Most DOS stuff is pretty old. As most DOS development came to a halt
right around 1994. Some stopped earlier than that.
>> So my stats for DOS would be that DOS would only allow me to do 1% of
>> what I want to do. Pretty sad, eh?
>> --
>> Bill
>
> *** Hmm, well given that DOS does 95% of what I and my company do, I
> would have to say that your DOS setup is not up to snuff, Bill. (-:
No there is no DOS setup in the world to do what I am doing now under
Windows. You have that backwards. And maybe you like all of the
limitations under DOS, but I sure don't. Like separate printer drivers
for every single DOS applications is a terrible way to do things for
one. And being stuck with one character set is also so bad. Why in the
world would you want to limit the possibilities for is beyond me.
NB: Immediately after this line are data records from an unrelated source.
/-- A word that meets no rejection condition is accepted: it is answered `OK`, and `ERR` stays, but that
`INIT` clears it (rules R74, R76, R153). -/
def Obligations.AcceptedWordIsAnsweredOk : Prop :=
  ∀ (s : State) (w : CommandWord) (rest : List HostMove), s.ReadyFor w rest → s.cnt.toNat ≤ 135 →
    ¬illegalWord w → ¬outOfRangeWord w → ¬outOfPhaseWord w s.dv →
    ∃ t, step s = .next t ∧ t.host = rest ∧ t.rsp = s.rsp ∧
      t.err = (if w = 0x1000 then 0 else s.err) ∧ ∃ d : Byte, t.latch = some (0#2 ++ d) ∧
        (w.toNat < 0x4000 → d = 0)

/-- The meanings reject out of range and out of phase, with the response and the record of their cause and
no other effect (rules R155, R181, R184). -/
def Obligations.MeaningsRejectOutOfRangeAndPhase : Prop :=
  ∀ s : State,
    (s.dv = true → ∀ b, exec (.absorb b) s = .next { s with
      err := if s.err = 0 then 3 else s.err, latch := some 0x300, uop := .idle }) ∧
    (s.dv = true → exec .final s = .next { s with
      err := if s.err = 0 then 3 else s.err, latch := some 0x300, uop := .idle }) ∧
    (∀ i : Byte, 32 ≤ i.toNat → exec (.rddig i) s = .next { s with
      err := if s.err = 0 then 2 else s.err, latch := some 0x200, uop := .idle }) ∧
    (s.dv = false → ∀ i : Byte, i.toNat ≤ 31 → exec (.rddig i) s = .next { s with
      err := if s.err = 0 then 3 else s.err, latch := some 0x300, uop := .idle }) ∧
    (∀ n : Byte, 2 ≤ n.toNat → exec (.rdcr n) s = .next { s with
      err := if s.err = 0 then 2 else s.err, latch := some 0x200, uop := .idle })

/-- Exactly one response for each accepted word, latched when it is accepted, delivered before the next word is
accepted, in command order (rule R71). That the delivery is a step of its own (the second clause) and that a
pause of the host lasts one step and is over after it (the last clause) is the model's choice
(notes/assumptions/3.md, 2.md). -/
def Obligations.OneResponsePerAcceptedWord : Prop :=
  ∀ s t : State, s.resetAsserted = false → step s = .next t →
    (∀ w rest, s.ReadyFor w rest → t.rsp = s.rsp ∧ t.latch ≠ none ∧ t.host = rest) ∧
    (∀ r, s.uop = .idle → s.latch = some r → t.rsp = s.rsp ++ [r] ∧ t.latch = none ∧ t.uop = .idle) ∧
    (s.uop ≠ .idle → t.rsp = s.rsp ∧ t.latch = s.latch) ∧
    (s.uop = .idle → s.latch = none → (∀ w rest, s.host ≠ .present w :: rest) →
      t = { s with host := s.host.tail })

/-- Rule R74: only 0x000 to 0x0FF, 0x100, 0x200 and 0x300 ever appear. -/
def Obligations.ResponsesStayLegal : Prop :=
  ∀ s t : State, s.ResponsesLegal → step s = .next t → t.ResponsesLegal

/-- The invariant of the responses holds at reset, whatever the host will do. -/
def Obligations.ResponsesLegalAtReset : Prop :=
  ∀ moves : List HostMove, ({ State.reset with host := moves } : State).ResponsesLegal

/-! ## The whole machine -/

/-- The invariant holds at reset, whatever the host will do. -/
def Obligations.InvariantHoldsAtReset : Prop :=
  ∀ moves : List HostMove, ({ State.reset with host := moves } : State).Inv

/-- From every state that meets the invariant a step answers a next state that meets it: no fault, no
refusal, nothing undefined (rules R26, R36, R197). -/
def Obligations.StepKeepsTheInvariant : Prop :=
  ∀ s : State, s.Inv → ∃ t, step s = .next t ∧ t.Inv

/-- Rule R36: in every run from reset, whatever the host does, and for any number of steps, the machine
does not stop, and whenever the sequencer is idle the rules of an idle state hold (which the spec derives
from rule R33 and the commands). -/
def Obligations.IdleStatesMeetTheirRules : Prop :=
  ∀ (moves : List HostMove) (k : Nat),
    ∃ t, steps k { State.reset with host := moves } = .next t ∧
      (t.uop = .idle → t.cnt.toNat ≤ 135 ∧ (∀ i, t.cnt.toNat ≤ i → t.buf.read i = 0x00) ∧
        t.rnd.val = 0 ∧ t.fin = false ∧ (t.dv = true → t.cnt = 0 ∧ ∀ i, t.buf.read i = 0x00))

/-- Every step of a running command brings the sequencer one step nearer to `IDLE` (rules R161, R162). -/
def Obligations.EverySequencerStepCountsDown : Prop :=
  ∀ s : State, s.uop ≠ .idle → s.resetAsserted = false →
    ∃ t, step s = .next t ∧ t.stepsLeft + 1 = s.stepsLeft

/-- After dispatch a word takes 0, 122 or 123 sequencer steps: 122 for an accepted `ABSORB` that fills the
buffer, 123 for an accepted `FINAL`, none for any other (rules R161, R197, R218). -/
def Obligations.SequencerStepsPerCommand : Prop :=
  ∀ (s : State) (w : CommandWord) (rest : List HostMove), s.ReadyFor w rest → s.cnt.toNat ≤ 135 →
    ∃ t, step s = .next t ∧
      t.stepsLeft =
        if s.dv = false ∧ s.cnt.toNat = 135 ∧ 0x2000 ≤ w.toNat ∧ w.toNat ≤ 0x20FF then 122
        else if s.dv = false ∧ w = 0x3000 then 123
        else 0

/-- Rule R164: from an idle state, dispatch of a word and then sequencer steps until `IDLE`, and the
delivery of the response, reach exactly the state of `Exec` and deliver exactly its response (which the
spec derives from the micro-program of rule R161), whatever the host does meanwhile but assert reset: it
may pause, and a word it presents is held. That a pause lasts one step and that the delivery is a step is
the model's choice (notes/assumptions/2.md, 3.md). -/
def Obligations.MicroStepsReachTheCommandLevel : Prop :=
  ∀ (s : State) (w : CommandWord) (rest : List HostMove), s.ReadyFor w rest → HostMove.reset ∉ rest → s.Inv →
    steps (2 + sequencerSteps w s) s =
      .next { (commandExec w s).1 with
        host := dropPauses (1 + sequencerSteps w s) rest, rsp := s.rsp ++ [(commandExec w s).2] }

/-- Rule R29: `ERR`, once not 0, keeps its value until `INIT` or reset clears it. -/
def Obligations.ErrKeepsTheFirstCause : Prop :=
  ∀ s t : State, s.err ≠ 0 → step s = .next t →
    t.err = s.err ∨ (t.err = 0 ∧ (s.resetAsserted = true ∨ ∃ rest, s.ReadyFor 0x1000 rest))

/-- Rule R29: `ERR` is a record and blocks nothing: with another value in it every word has the same effect
and the same response, but for `ERR` itself and the data of `RDCR 0`. -/
def Obligations.ErrIsOnlyARecord : Prop :=
  ∀ (s t : State) (e : BitVec 2) (w : CommandWord) (rest : List HostMove), s.ReadyFor w rest →
    step s = .next t →
    ∃ t', step { s with err := e } = .next t' ∧ t' = { t with err := t'.err, latch := t'.latch } ∧
      (w ≠ 0x5000 → t'.latch = t.latch)

/-- Rule R28: `DV` goes from 1 back to 0 only by `INIT` and reset, and from 0 to 1 only by `SETDV`. -/
def Obligations.DvChangesOnlyByItsEvents : Prop :=
  ∀ s t : State, step s = .next t →
    (s.dv = true → t.dv = false → s.resetAsserted = true ∨ ∃ rest, s.ReadyFor 0x1000 rest) ∧
    (s.dv = false → t.dv = true → s.uop = .setdv)

/-- Rules R23, R120: the capacity lanes change only by the permutation's micro-operations, `INIT` and
reset. -/
def Obligations.CapacityChangesOnlyByPermutation : Prop :=
  ∀ s t : State, step s = .next t → s.resetAsserted = false → (∀ rest, ¬s.ReadyFor 0x1000 rest) →
    s.uop ≠ .theta → s.uop ≠ .rho → s.uop ≠ .pi → s.uop ≠ .chi →
    ∀ (k : Nat) (h : k < 25), 17 ≤ k → t.lanes[k] = s.lanes[k]

/-- Rules R4, R126, R131: the micro-program is started by an accepted `ABSORB` that delivers the 136th byte
and by an accepted `FINAL`, and by nothing else. -/
def Obligations.PermutationStartsOnlyFromTwoCommands : Prop :=
  ∀ s t : State, step s = .next t → t.uop = .xorin →
    s.dv = false ∧ ∃ w rest, s.ReadyFor w rest ∧
      (w = 0x3000 ∨ (0x2000 ≤ w.toNat ∧ w.toNat ≤ 0x20FF ∧ s.cnt.toNat = 135))

/-- Rule R58: two states that differ only in what no command reads (the lanes outside the digest, the
digest itself before it is valid, the buffer) answer every word alike (which the spec derives from rules R57
and R24). -/
def Obligations.HiddenStateDoesNotReachTheHost : Prop :=
  ∀ (s s' t t' : State) (w : CommandWord) (rest rest' : List HostMove),
    s.ReadyFor w rest → s'.ReadyFor w rest' → SameView s s' → step s = .next t → step s' = .next t' →
      t.latch = t'.latch ∧ t.err = t'.err ∧ t.dv = t'.dv ∧ t.cnt = t'.cnt

/-- A rejected word, `RDDIG` and `RDCR` leave the message and the digest alone (rules R56, R136, R184). -/
def Obligations.ReadsAndRejectionsAreHarmless : Prop :=
  ∀ (s : State) (w : CommandWord) (rest : List HostMove), s.ReadyFor w rest →
    (illegalWord w ∨ outOfRangeWord w ∨ outOfPhaseWord w s.dv ∨
      (0x4000 ≤ w.toNat ∧ w.toNat ≤ 0x50FF)) →
    ∃ t, step s = .next t ∧ t = { s with host := rest, err := t.err, latch := t.latch }

/-! ## What the core computes -/

/-- Rule R126: after n accepted `ABSORB`s since `INIT` or reset, n div 136 permutations have run, one for each
full block, `CNT` is n mod 136, and the buffer holds the bytes that are left (which the spec derives from
rule R124). Any other words may come between the `ABSORB`s: `RDCR`, `RDDIG`, words that are rejected (rule
R136). -/
def Obligations.AbsorbedBlocksAndPendingBytes : Prop :=
  ∀ (ws : List CommandWord) (m : List Byte) (s t : State), 0x1000 ∉ ws → 0x3000 ∉ ws → m = absorbedBytes ws →
    (t = commandRun (0x1000 :: ws) s ∨ t = commandRun ws State.reset) →
    t.cnt.toNat = m.length % 136 ∧ t.lanes = absorbedLanes m (m.length / 136) ∧ t.dv = false ∧
      t.buf.wf = true ∧
      ∀ i, t.buf.read i = if i < m.length % 136 then m.getD (136 * (m.length / 136) + i) 0 else 0

/-- Rule R135: `INIT`, the `ABSORB`s of a message and `FINAL` leave the lanes of the message's hash, and
`RDDIG i` then answers byte i of it, from any state (which the spec derives from rules R124 to R133; rule
R158). -/
def Obligations.CommandsComputeTheHash : Prop :=
  ∀ (m : List Byte) (s : State),
    let t := commandRun (hashWords m) s
    t.lanes = hashLanes m ∧ t.dv = true ∧ t.cnt = 0 ∧ t.buf = [] ∧
      ∀ i : Fin 32, (commandExec (commandWord 4 (BitVec.ofNat 8 i.val)) t).2 =
        0#2 ++ imageByte (hashLanes m) ⟨i.val, by omega⟩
There is always going to be a niche out there like you. As I am sure
there are a small number of people still using Apple IIs, Commodores,
CP/M, Atari 2600s, etc. But add them all up and even throw in Linux for
good measure, they all still don't add up to 1% of the computer users.
And in anybodies world, that is a niche.
--
Bill
Asus EEE PC 702G4 ~ 2GB RAM ~ 16GB-SDHC
Xandros Linux (build 2007-10-19 13:03)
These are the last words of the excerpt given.